There are many ways to mitigate this, including using smarter models (they are also more expensive), adding a model-in-the-middle that validates that the first model does the right thing (slower and more expensive), etc.

In this post, I want to talk about a fairly simple approach to avoid the problem in its entirety. Instead of trying to ensure that the model doesn’t do what you don’t want it to do, change the playing field entirely. Make it so it is simply unable to do that at all.

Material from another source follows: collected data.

/-- R207: a blocking operation from a port of class ISR on a live queue of its shape, ready or not, sets STATUS.CTXV, answers
OK = 0, VALUE = 0 and changes nothing else; on any other queue it gives only the Fail of its invalid input; and every other
operation from such a port leaves STATUS.CTXV as it was and answers no CTX_VIOL. -/
def Obligations.OnlyBlockingFromIsrRaisesCtxViol : Prop :=
  ∀ (s : State) (q v : Byte) (m : Half), s.Inv → s.isIsr s.cur = true →
    (∀ x ∈ [(Instr.mqRecvl q m, Shape.line), (.mqSendb q v, .byte), (.mqRecvb q, .byte)],
      match s.queueFault q x.2 with
      | none =>
        exec x.1 s = .next (s.raise s.cur .ctxViol) ∧ OnlyFaulted s (s.raise s.cur .ctxViol) s.cur .ctxViol ∧
        (s.raise s.cur .ctxViol).status.getLsbD 2 = true
      | some c => exec x.1 s = .next (s.fail s.cur c 0) ∧ OnlyAnswered s (s.fail s.cur c 0) s.cur ⟨.fail c, 0, []⟩) ∧
    ∀ i : Instr, i.opcode ∉ [Opcode.mqRecvl, .mqSendb, .mqRecvb] →
      ∃ t, exec i s = .next t ∧ t.status.getLsbD 2 = s.status.getLsbD 2 ∧
        ∀ r, t.resps s.cur = s.resps s.cur ++ [r] → r.ending ≠ .fault .ctxViol

/-! ## Control -/

/-- R190: SYS.STATUS, whole, its encoding included. It answers STATUS with bits 15:4 zero and changes no state; it clears no bit. -/
def Obligations.SysStatusReadsTheStickyBits : Prop :=
  DecodesAs 0x0000000000000020 0xFFFFFFFFFFFFFFFF (fun _ _ => .sysStatus) ∧
  ∀ (s : State), s.Inv → ∃ t v, exec .sysStatus s = .next t ∧ OnlyAnswered s t s.cur ⟨.ok, v, []⟩ ∧ v = s.status ∧
    v.extractLsb' 4 12 = 0

/-- R82: the pseudo-instructions: rb.wstr is RB.WM of the string's bytes; rb.rdn is RB.RM with the end marker 0xFFFF, which
copies min(M, N) bytes (in this step when ATOMIC_MULTIBYTE = true); nop is SYS.STATUS, which has no effect on state. -/
def Obligations.PseudoInstructionsDoWhatTheyAreFor : Prop :=
  ∀ (s : State) (b : Byte) (str : List Byte) (m : Half), s.Inv →
    pseudoWstr b str = .rbWm b str ∧ pseudoRdn b m = .rbRm b 0xFFFF m ∧ pseudoNop = .sysStatus ∧
    (s.bufValid b = true → s.isCons s.cur b = true → s.cfg.atomicMultibyte = true → 0 < m.toNat →
      ∃ t out, exec (pseudoRdn b m) s = .next t ∧ BytesRead s b (min m.toNat s.cfg.n) out ∧
        ReadOn s t b (min m.toNat s.cfg.n) ∧
        Answered s t s.cur ⟨.ok, BitVec.ofNat 16 (min m.toNat s.cfg.n), out⟩) ∧
    ∃ t r, exec pseudoNop s = .next t ∧ OnlyAnswered s t s.cur r

/-! ## Waiting, micro-steps and reset -/

/-- R142: the timeout of a waiting request, at any step of the wait and ready or not, ends it with Fail(0) and changes
nothing else. -/
def Obligations.TimeoutEndsTheWait : Prop :=
  ∀ (s : State) (p : Nat) (sched : List Choice) (q v : Byte) (m : Half), s.Inv → s.sched = .timeout p :: sched →
    s.pend p = some (.recvl q m) ∨ s.pend p = some (.sendb q v) ∨ s.pend p = some (.recvb q) →
    ∃ t, step s = .next t ∧ t.pend p = none ∧ t.resps p = s.resps p ++ [⟨.fail .timeout, 0, []⟩] ∧
      (t.port p).todo = (s.port p).todo ∧ (t.port p).unanswered = false ∧
      (∀ p', p' ≠ p → t.port p' = s.port p') ∧ SameBufs s t ∧ SameQueues s t ∧
      t.status = s.status ∧ t.cfg = s.cfg ∧ t.sched = sched ∧ t.draws = s.draws

/-- R142: a waiting request that is ready completes as the same request issued by a port with nothing outstanding would,
and its record is gone before its body runs. -/
def Obligations.ReadyWaiterCompletesAsIfIssued : Prop :=
  ∀ (s : State) (p : Nat) (sched : List Choice) (q v : Byte) (m : Half) (i : Instr), s.Inv →
    s.sched = .complete p :: sched →
    (s.pend p = some (.recvl q m) ∧ i = .mqRecvl q m ∧ (s.queue q).fifo ≠ []) ∨
    (s.pend p = some (.sendb q v) ∧ i = .mqSendb q v ∧ (s.queue q).fifo.length < s.cfg.qcap) ∨
    (s.pend p = some (.recvb q) ∧ i = .mqRecvb q ∧ (s.queue q).fifo ≠ []) →
    ∃ t, exec i { s.setPend p none with sched := sched, cur := p } = .next t ∧ step s = .next { t with cur := s.cur }

/-- R142: completion is enabled only when the readiness condition holds: a waiting request that is not ready goes on
waiting (that the disabled choice is passed over is the model's choice, log entry 2). -/
def Obligations.UnreadyWaiterGoesOnWaiting : Prop :=
  ∀ (s : State) (p : Nat) (sched : List Choice) (q v : Byte) (m : Half), s.sched = .complete p :: sched →
    ((s.pend p = some (.recvl q m) ∨ s.pend p = some (.recvb q)) ∧ (s.queue q).fifo = []) ∨
    (s.pend p = some (.sendb q v) ∧ s.cfg.qcap ≤ (s.queue q).fifo.length) →
    step s = .next { s with sched := sched }

/-- R55: a micro-step of an RB.WM in progress stores the next byte in its cell and moves no cursor; after the last byte one
more step, its own as log entry 13 reads the rule (DEDUCED), moves the write cursor by the length, ends the record and answers. -/
def Obligations.SplitWriteMicroSteps : Prop :=
  ∀ (s : State) (p : Nat) (sched : List Choice) (b : Byte) (data : List Byte) (k w0 : Nat), s.Inv →
    s.sched = .advance p :: sched → s.pend p = some (.wm b data k w0) →
    ∃ t, step s = .next t ∧ SameOtherBufs s t b ∧ SameQueues s t ∧ t.status = s.status ∧ t.rc b = s.rc b ∧
      (∀ p', p' ≠ p → t.port p' = s.port p') ∧ t.cfg = s.cfg ∧ t.sched = sched ∧
      if h : k < data.length then
        t.cell b (w0 + k) = some data[k] ∧
        (∀ i, i % s.cfg.n ≠ (w0 + k) % s.cfg.n → t.cell b i = s.cell b i) ∧ t.wc b = s.wc b ∧
        t.pend p = some (.wm b data (k + 1) w0) ∧ t.resps p = s.resps p
      else
        (∀ i, t.cell b i = s.cell b i) ∧ t.wc b = (w0 + data.length) % s.cfg.n ∧ t.pend p = none ∧
        t.resps p = s.resps p ++
          [if data = [] then ⟨.fail .zeroCount, 0, []⟩ else ⟨.ok, BitVec.ofNat 16 data.length, []⟩]

/-- R55: a micro-step of an RB.RM, or of the drain of an MQ.RECVL, in progress copies one byte and advances the read cursor
while the count has not reached min(E, M, N), and otherwise ends the record and answers the bytes copied, in a step of its own
as log entry 13 reads the rule (DEDUCED). -/
def Obligations.SplitReadMicroSteps : Prop :=
  ∀ (s : State) (p : Nat) (sched : List Choice) (c : Copy) (record : Copy → Pend),
    (record = .rm ∨ ∃ q, record = .drain q) → s.Inv → s.sched = .advance p :: sched → s.pend p = some (record c) →
    ∃ t, step s = .next t ∧ SameOtherBufs s t c.b ∧ SameQueues s t ∧ t.status = s.status ∧
      (∀ p', p' ≠ p → t.port p' = s.port p') ∧ t.cfg = s.cfg ∧ t.sched = sched ∧
      if c.count < min c.e.toNat (min c.m.toNat s.cfg.n) then
        ReadOn s t c.b 1 ∧ t.resps p = s.resps p ∧
        ∃ v, t.pend p = some (record { c with count := c.count + 1, out := c.out ++ [v] }) ∧
          ∀ x, s.cell c.b (s.rc c.b) = some x → v = x
      else
        SameBuf s t c.b ∧ t.pend p = none ∧
        t.resps p = s.resps p ++
          [if c.count = 0 then ⟨.fail .zeroCount, 0, []⟩ else ⟨.ok, BitVec.ofNat 16 c.count, c.out⟩]

/-- R54, R55: an RB.WM split into micro-steps (their number as log entry 13 reads R55, DEDUCED) that nothing interleaves
leaves the state the indivisible one leaves. -/
def Obligations.SplitWriteMatchesTheIndivisibleOne : Prop :=
  ∀ (s : State) (b : Byte) (data : List Byte), s.Inv → s.cfg.atomicMultibyte = false → s.pend s.cur = none →
    s.bufValid b = true → s.isProd s.cur b = true → data.length < s.cfg.n - 1 →
    ∃ t u, exec (.rbWm b data) s = .next t ∧
      exec (.rbWm b data) { s with cfg := { s.cfg with atomicMultibyte := true } } = .next u ∧
      { State.advances s.cur (data.length + 1) t with cfg := u.cfg } = u

/-- R54, R55: an RB.RM split into micro-steps (their number as log entry 13 reads R55, DEDUCED) that nothing interleaves
leaves the state the indivisible one leaves, the bytes it answers included. -/
def Obligations.SplitReadMatchesTheIndivisibleOne : Prop :=
  ∀ (s : State) (b : Byte) (e m : Half), s.Inv → s.cfg.atomicMultibyte = false → s.pend s.cur = none →
    s.bufValid b = true → s.isCons s.cur b = true →
    ∃ t u, exec (.rbRm b e m) s = .next t ∧
      exec (.rbRm b e m) { s with cfg := { s.cfg with atomicMultibyte := true } } = .next u ∧
      { State.advances s.cur (min e.toNat (min m.toNat s.cfg.n) + 1) t with cfg := u.cfg } = u

/-- R54, R55: an MQ.RECVL whose drain is split into micro-steps (their number as log entry 13 reads R55, DEDUCED) that nothing
interleaves leaves the state the indivisible one leaves, the bytes it answers included. -/
def Obligations.SplitDrainMatchesTheIndivisibleOne : Prop :=
  ∀ (s : State) (q b : Byte) (e m : Half) (rest : List Entry), s.Inv → s.cfg.atomicMultibyte = false →
    s.pend s.cur = none → s.queueFault q .line = none → s.isIsr s.cur = false → (s.queue q).fifo = .line b e :: rest →
    s.isCons s.cur b = true →
    ∃ t u, exec (.mqRecvl q m) s = .next t ∧
      exec (.mqRecvl q m) { s with cfg := { s.cfg with atomicMultibyte := true } } = .next u ∧
      { State.advances s.cur (min e.toNat (min m.toNat s.cfg.n) + 1) t with cfg := u.cfg } = u

/-- R230, R35: reset sets every cursor to 0, every cell to UNDEF or 0x00, every queue to not created, STATUS to 0 and every
record to NONE; a request that was outstanding gets no response. -/
def Obligations.ResetEventClearsTheBlock : Prop :=
  ∀ (s : State) (sched : List Choice), s.sched = .reset :: sched →
    ∃ t, step s = .next t ∧ t.cfg = s.cfg ∧
      (∀ b, t.wc b = 0 ∧ t.rc b = 0 ∧
        ∀ i, t.cell b i = if s.cfg.storageReset = .zero then some 0 else none) ∧
      (∀ q, t.queue q = ⟨false, none, []⟩) ∧ t.status = 0 ∧
      (∀ p, t.pend p = none ∧ t.resps p = s.resps p ∧ (t.port p).unanswered = (s.port p).unanswered)

/-- R35: the state after reset, of every legal configuration. -/
def Obligations.ResetStateHoldsTheResetValues : Prop :=
  ∀ c : Config, c.Legal →
    (State.resetOf c).Sized ∧
    (∀ b, (State.resetOf c).wc b = 0 ∧ (State.resetOf c).rc b = 0 ∧
      ∀ i, (State.resetOf c).cell b i = if c.storageReset = .zero then some 0 else none) ∧
    (∀ q, ((State.resetOf c).queue q).created = false ∧ ((State.resetOf c).queue q).shape = none ∧
      ((State.resetOf c).queue q).fifo = []) ∧
    (State.resetOf c).status = 0 ∧ ∀ p, (State.resetOf c).pend p = none

/-! ## Invariants and whole-machine rules -/

/-- The state after reset of every legal configuration meets the invariant, the model's own reset state (whose configuration
is the model's choice, log entry 1) among them. -/
def Obligations.ResetStatesMeetInv : Prop :=
  (∀ c : Config, c.Legal → (State.resetOf c).Inv) ∧ State.reset.Inv

/-- Every step keeps the invariant: cursors below N (R21, R22), canonical storage of written cells 0 .. N-1 (R24), queues
of one shape with at most QCAP entries (R26 to R28), reserved STATUS bits 0 (R29), outstanding records that fit (R31). -/
def Obligations.EveryStepKeepsInv : Prop :=
  ∀ s t : State, s.Inv → step s = .next t → t.Inv

/-- R200, R204: in a state that meets the invariant the block always goes on: a step ends in a next state, never in a stop,
after a fault as before it. -/
def Obligations.TheBlockNeverStops : Prop :=
  ∀ s : State, s.Inv → ∃ t, step s = .next t

/-- R30: a STATUS bit once set stays set at every step that is not reset. -/
def Obligations.StatusBitsAreSticky : Prop :=
  ∀ s t : State, step s = .next t → s.sched.head? ≠ some .reset → s.status &&& t.status = s.status

/-- R7, R34: no step, reset included, changes the configuration (which stands in State by the model's choice, log entry 1). -/
def Obligations.ConfigurationIsFixed : Prop :=
  ∀ s t : State, step s = .next t → t.cfg = s.cfg

/-- R57: at a step that is not reset, a write cursor or a cell of buffer b changes only at a step of port PROD[b], and its
read cursor only at a step of port CONS[b]. -/
def Obligations.OnlyTheBoundPortsMoveABuffer : Prop :=
  ∀ (s t : State) (c : Choice) (sched : List Choice) (b : Byte), s.Inv → s.sched = c :: sched → c ≠ .reset →
    step s = .next t →
    (t.wc b ≠ s.wc b ∨ (∃ i, t.cell b i ≠ s.cell b i) → ∃ p, c.port = some p ∧ s.isProd p b = true) ∧
    (t.rc b ≠ s.rc b → ∃ p, c.port = some p ∧ s.isCons p b = true)

/-- R31, R208: a port whose record is not NONE has had no response to the request it issued last: so it is after reset, and
every step keeps it (the note of the unanswered request is the model's: log entry 21). -/
def Obligations.OutstandingRequestsAreUnanswered : Prop :=
  (∀ c : Config, (State.resetOf c).PendUnanswered) ∧
  ∀ s t : State, s.PendUnanswered → step s = .next t → t.PendUnanswered

/-- R247: a run has ended when no port has a request outstanding or still to issue, or one without its response (the note of
which is the model's: log entry 21); then it has ended for good: every step leaves it ended, and one that is not reset
changes nothing but the schedule (the model's: log entry 2). -/
def Obligations.EndedRunStaysEnded : Prop :=
  (∀ s : State, s.runEnded = true ↔
    ∀ p, s.pend p = none ∧ (s.port p).todo = [] ∧ (s.port p).unanswered = false) ∧
  ∀ s t : State, s.runEnded = true → step s = .next t →
    t.runEnded = true ∧ (s.sched.head? ≠ some .reset → t = { s with sched := s.sched.tail })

The key here is the observation that you cannot treat AI models as an integral part of your internal systems. They are simply not trustworthy enough to do so. You have to deal with them, but you don’t have to trust them. And that is an important caveat.

Consider the scenario of a defense attorney visiting a defendant in prison. The prison will allow the attorney to meet with the inmate, but it will not trust the attorney to be on their side. In other words, the prison will cooperate, but only in a limited manner.

What does this mean in practice? It means that the AI Agent should not be considered to be part of your system, even if it is something that you built. Instead, it is an external entity (untrusted) that has the same level of access as the user it represents.

For example, in an e-commerce setting, the agent has access to:

The invoices for the current customer - the customer can already see that, naturally.
The product catalog for the store - which the customer can also search.

Wait, isn’t that just the same as the website that we already give our users? What is the point of the agent in this case?

The idea is that the agent is able to access this data directly and consume it in its raw form. For example, you may allow it to get all invoices in a date range for a particular customer, or browse through the entire product catalog. Stuff that you’ll generally not make easily available to the user (they don’t make good UX for humans, after all).

In the product catalog example, you may expose the flag IsInInventory to the agent, but not the number of items that you have on hand. We are basically treating the agent as if it were the user, with the same privileges and visibility into your system as the user.

The agent is able to access the data directly, without having to browse through it like a user would, but that is all. For actions, it cannot directly modify anything, but must use your API to act (and thus go through your business rules, validation logic, audit trail, etc).

What is the point in using an agent if they are so limited? Consider the following interaction with the agent:

The model here has access to only the customer’s orders and the ability to add items to the cart. It is still able to do something that is quite meaningful for the customer, without needing any additional rights or visibility.

We should embrace the idea that the agents we build aren’t ours. They are acting on behalf of the users, and they should be treated as such. From a security standpoint, they are the user, after all.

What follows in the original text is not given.